Python-level detection (monkey-patching):
Sockets:
connect,send,sendall,sendto,recv,recv_into,recvfromFiles:
open()(read vs write determined by mode)
Resource identity is derived from the socket’s peer address
(host:port) or the file’s resolved path. Two threads accessing the
same endpoint or file are treated as conflicting; different endpoints are
independent.
C-Level I/O Interception¶
When run under the frontrun CLI, a native LD_PRELOAD library
(libfrontrun_io.so) intercepts libc I/O functions directly. This
covers opaque C extensions — database drivers (libpq, mysqlclient),
Redis clients, HTTP libraries, and anything else that calls libc’s
send(), recv(), read(), write(), etc.
Intercepted functions: connect, send, sendto, sendmsg,
write, writev, recv, recvfrom, recvmsg, read,
readv, close
The library maintains a process-global file-descriptor → resource map:
connect(fd, sockaddr{127.0.0.1:5432}, ...) → fd=7 → "socket:127.0.0.1:5432"

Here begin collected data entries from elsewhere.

/-- Write bytes from `a` on. -/
def Memory.writeBytes (m : Memory) (a : Nat) : List Byte → Memory
  | [] => m
  | b :: t => Memory.writeBytes (m.write a b) (a + 1) t

/-- Read `n` bytes from `a` on. -/
def Memory.readBytes (m : Memory) (a : Nat) : Nat → List Byte
  | 0 => []
  | n + 1 => m.read a :: Memory.readBytes m (a + 1) n

/-- The bytes of a range with `a` rising, in one pass over the sorted cells: gaps read 0. -/
def Memory.gather : Memory → Nat → Nat → List Byte
  | [], _, n => List.replicate n 0
  | (k, b) :: t, a, n =>
    if k < a then Memory.gather t a n
    else if k < a + n then List.replicate (k - a) 0 ++ b :: Memory.gather t (k + 1) (n - (k - a) - 1)
    else List.replicate n 0

/-- `dst` with its `n` bytes from `at_` on replaced by those of `src` from `from_` on. -/
def Memory.blit (dst : Memory) (at_ : Nat) (src : Memory) (from_ n : Nat) : Memory :=
  dst.filter (fun c => c.1 < at_) ++
    ((src.filter fun c => from_ ≤ c.1 && c.1 < from_ + n).map fun c => (c.1 - from_ + at_, c.2)) ++
    dst.filter fun c => at_ + n ≤ c.1

/-- The 16-bit word of two bytes, low byte first. -/
def le16 (a b : Byte) : Half := b ++ a

/-- The 32-bit word of four bytes, low byte first (R2). -/
def le32 (a b c d : Byte) : Word := d ++ c ++ b ++ a

/-- The bytes of a word, byte 0 first (R2). -/
def wordBytes (w : Word) : List Byte :=
  [w.extractLsb' 0 8, w.extractLsb' 8 8, w.extractLsb' 16 8, w.extractLsb' 24 8]

/-! ## Registers and fields -/

/-- The field `f` of the register file. -/
def getF (r : RegFile) (f : Fld) : Nat := ((kvGet r f.ofs).toNat >>> f.lo) % 2 ^ f.width

/-- The field as a two's complement number. -/
def getFI (r : RegFile) (f : Fld) : Int :=
  let x := getF r f
  if x < 2 ^ (f.width - 1) then x else (x : Int) - 2 ^ f.width

/-- A word with bits `[lo + width - 1 : lo]` replaced by `v`. -/
def putBits (w : Word) (lo width v : Nat) : Word :=
  let m : Word := BitVec.ofNat 32 ((2 ^ width - 1) * 2 ^ lo)
  (w &&& ~~~m) ||| (BitVec.ofNat 32 ((v % 2 ^ width) * 2 ^ lo))

/-- Set the field `f` to `v`. -/
def setF (r : RegFile) (f : Fld) (v : Nat) : RegFile := kvSet r f.ofs (putBits (kvGet r f.ofs) f.lo f.width v)

/-- Set the field to a signed value. -/
def setFI (r : RegFile) (f : Fld) (v : Int) : RegFile := setF r f (v % 2 ^ f.width).toNat

/-- A one-bit field. -/
def flag (r : RegFile) (f : Fld) : Bool := getF r f != 0

/-- Set a flag. -/
def setFlag (r : RegFile) (f : Fld) : RegFile := setF r f 1

/-- Count `n` in a saturating field. -/
def incF (r : RegFile) (f : Fld) (n : Nat) : RegFile := setF r f (min (getF r f + n) (2 ^ f.width - 1))

/-- Bit `i` of a register. -/
def getBit (r : RegFile) (ofs i : Nat) : Bool := (kvGet r ofs).getLsbD i

/-- Set or clear bit `i` of a register. -/
def putBit (r : RegFile) (ofs i : Nat) (b : Bool) : RegFile :=
  kvSet r ofs (putBits (kvGet r ofs) i 1 b.toNat)

/-- Bit `i` of an array of 32-bit map registers from `ofs` on. -/
def getMap (r : RegFile) (ofs i : Nat) : Bool := getBit r (ofs + 4 * (i / 32)) (i % 32)

/-- Set or clear bit `i` of an array of map registers. -/
def putMap (r : RegFile) (ofs i : Nat) (b : Bool) : RegFile := putBit r (ofs + 4 * (i / 32)) (i % 32) b

/-! ## Vectors and lists -/

/-- Entry `i`, or `d` beyond the end. -/
def vget {α : Type} {n : Nat} (v : Vector α n) (i : Nat) (d : α) : α := if h : i < n then v[i] else d

/-- Replace entry `i`; nothing beyond the end. -/
def vset {α : Type} {n : Nat} (v : Vector α n) (i : Nat) (x : α) : Vector α n := v.setIfInBounds i x

/-- Apply `f` to entry `i`. -/
def vmod {α : Type} {n : Nat} (v : Vector α n) (i : Nat) (f : α → α) : Vector α n :=
  if h : i < n then v.set i (f v[i]) else v

/-- Apply `f` with the index to every entry. -/
def vmapI {α : Type} {n : Nat} (v : Vector α n) (f : Nat → α → α) : Vector α n := v.mapIdx f

/-- Fold over 0 to n − 1. -/
def foldN {σ : Type} (n : Nat) (f : σ → Nat → σ) (s : σ) : σ := (List.range n).foldl f s

/-- Bits set below `n`, ascending. -/
def bitsOf {w : Nat} (v : BitVec w) : List Nat := (List.range w).filter fun i => v.getLsbD i

/-- The bit vector of a list of indices. -/
def ofBits (w : Nat) (l : List Nat) : BitVec w := l.foldl (fun a i => a ||| (BitVec.ofNat w 1 <<< i)) 0

/-! ## State of operation -/

/-- The operating state, coded as `SYS_STATE_CMD.req`. -/
def opState (s : State) : Nat := getF s.sys.r F.SYS_STATE_STAT_state

/-- Strides run: LOADED, ARMED, RUN, HOLD (R325). DEDUCED: log 110. -/
def strides (s : State) : Bool := 4 ≤ opState s

/-- Contexts compute: ARMED, RUN, HOLD (R104). -/
def computing (s : State) : Bool := 5 ≤ opState s

/-- The core domain is out of reset (R442). -/
def coreReady (s : State) : Bool := flag s.sys.r F.SYS_PWR_STAT_core_ready

/-- The stride count (R15 takes its low 8 bits as the stride tag). -/
def strideCnt (s : State) : Nat := getF s.tbs.r F.TBS_STRIDE_CNT_stride_cnt

/-- Strides from the stride of count `k` to the present one, by the 32-bit count. -/
def strideAge (s : State) (k : Nat) : Nat := (strideCnt s + 2 ^ 32 - k % 2 ^ 32) % 2 ^ 32

/-- The stride tag of R15. -/
def strideTag (s : State) : Nat := strideCnt s % 256

/-- The stride within the lap. -/
def strideInLap (s : State) : Nat := getF s.tbs.r F.TBS_LAP_POS_stride_in_lap

/-- Stride length S, lap length L, commit clock C (R26, R27). -/
def strideLen (s : State) : Nat := getF s.tbs.r F.TBS_STRIDE_stride_clk
def lapLen (s : State) : Nat := getF s.tbs.r F.TBS_LAP_lap_len
def commitClk (s : State) : Nat := strideLen s * getF s.tbs.r F.TBS_LAP_commit_pct / 100

/-- Append to what the device sent. DESIGN CHOICE: log 10. -/
def emit (o : Out) (s : State) : State := { s with out := s.out ++ [o] }
def emits (o : List Out) (s : State) : State := { s with out := s.out ++ o }

/-- Draw a free value: one the manual leaves open. DESIGN CHOICE: log 8. -/
def drawFree (s : State) : Word × State := (Config.freeWord s.free, { s with free := s.free + 1 })

/-! ## Where commands take effect -/

/-- What reaches the service island has an effect only while it is out of reset (R442). -/
def whenUp (f : State → State) (s : State) : Host.Outcome State Fault Refusal := .next (if s.sys.up then f s else s)

/-- What reaches the core domain has an effect only while it is out of reset (R442). -/
def whenCore (f : State → State) (s : State) : Host.Outcome State Fault Refusal := .next (if coreReady s then f s else s)

/-! ## Queue counters (R12, R13, R15) -/

/-- The place of a queue's counters: rings count apart for queues 4, 5 and 8. -/
def qKey (q ring : Nat) : Nat := 32 * q + (if q = 4 ∨ q = 5 ∨ q = 8 then ring else 0)

/-- Count `n` in the field of a queue's counters that `SYS_QUEUE_STAT` lays at `f`. -/
def qCount (f : Fld) (q ring n : Nat) (s : State) : State :=
  { s with sys := { s.sys with qcnt := incF s.sys.qcnt ⟨qKey q ring, f.lo, f.width⟩ n } }

/-- Entries replaced for want of credit. -/
def qOvr (q ring n : Nat) (s : State) : State := qCount F.SYS_QUEUE_STAT_ovr_cnt q ring n s
/-- Entries discarded as stale (R15). -/
def qStale (q ring n : Nat) (s : State) : State := qCount F.SYS_QUEUE_STAT_stale_cnt q ring n s
/-- Entries flushed (R13). -/
def qFlush (q ring n : Nat) (s : State) : State := qCount F.SYS_QUEUE_STAT_flush_cnt q ring n s

/-! ## Interrupts (R364, R365) -/

/-- The MSI-X table entry's address, data and mask bit, and the PBA, in the HST register file. -/
def msixAddr (r : RegFile) (v : Nat) : BitVec 64 := kvGet r (0x8004 + 16 * v) ++ kvGet r (0x8000 + 16 * v)
def msixData (r : RegFile) (v : Nat) : Word := kvGet r (0x8008 + 16 * v)
def msixMasked (r : RegFile) (v : Nat) : Bool := getBit r (0x800C + 16 * v) 0

/-- The device may issue posted writes: link up and Bus Master Enable set (R363). PRESUMED: log 7. -/
def canPost (h : Hst) : Bool := flag h.r F.HST_STAT_link_up && flag h.r F.HST_STAT_bme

send(fd=7, ...) → report write to "socket:127.0.0.1:5432"
recv(fd=7, ...) → report read from "socket:127.0.0.1:5432"
close(fd=7) → remove fd=7 from map
Events are logged to a file (set via FRONTRUN_IO_LOG) which the
Python-side DPOR scheduler reads for conflict analysis.
Building:
make build-io # builds and copies libfrontrun_io.so into the frontrun package
Usage:
frontrun pytest -vv tests/ # I/O interception + monkey-patching
frontrun python examples/orm_race.py # same, for scripts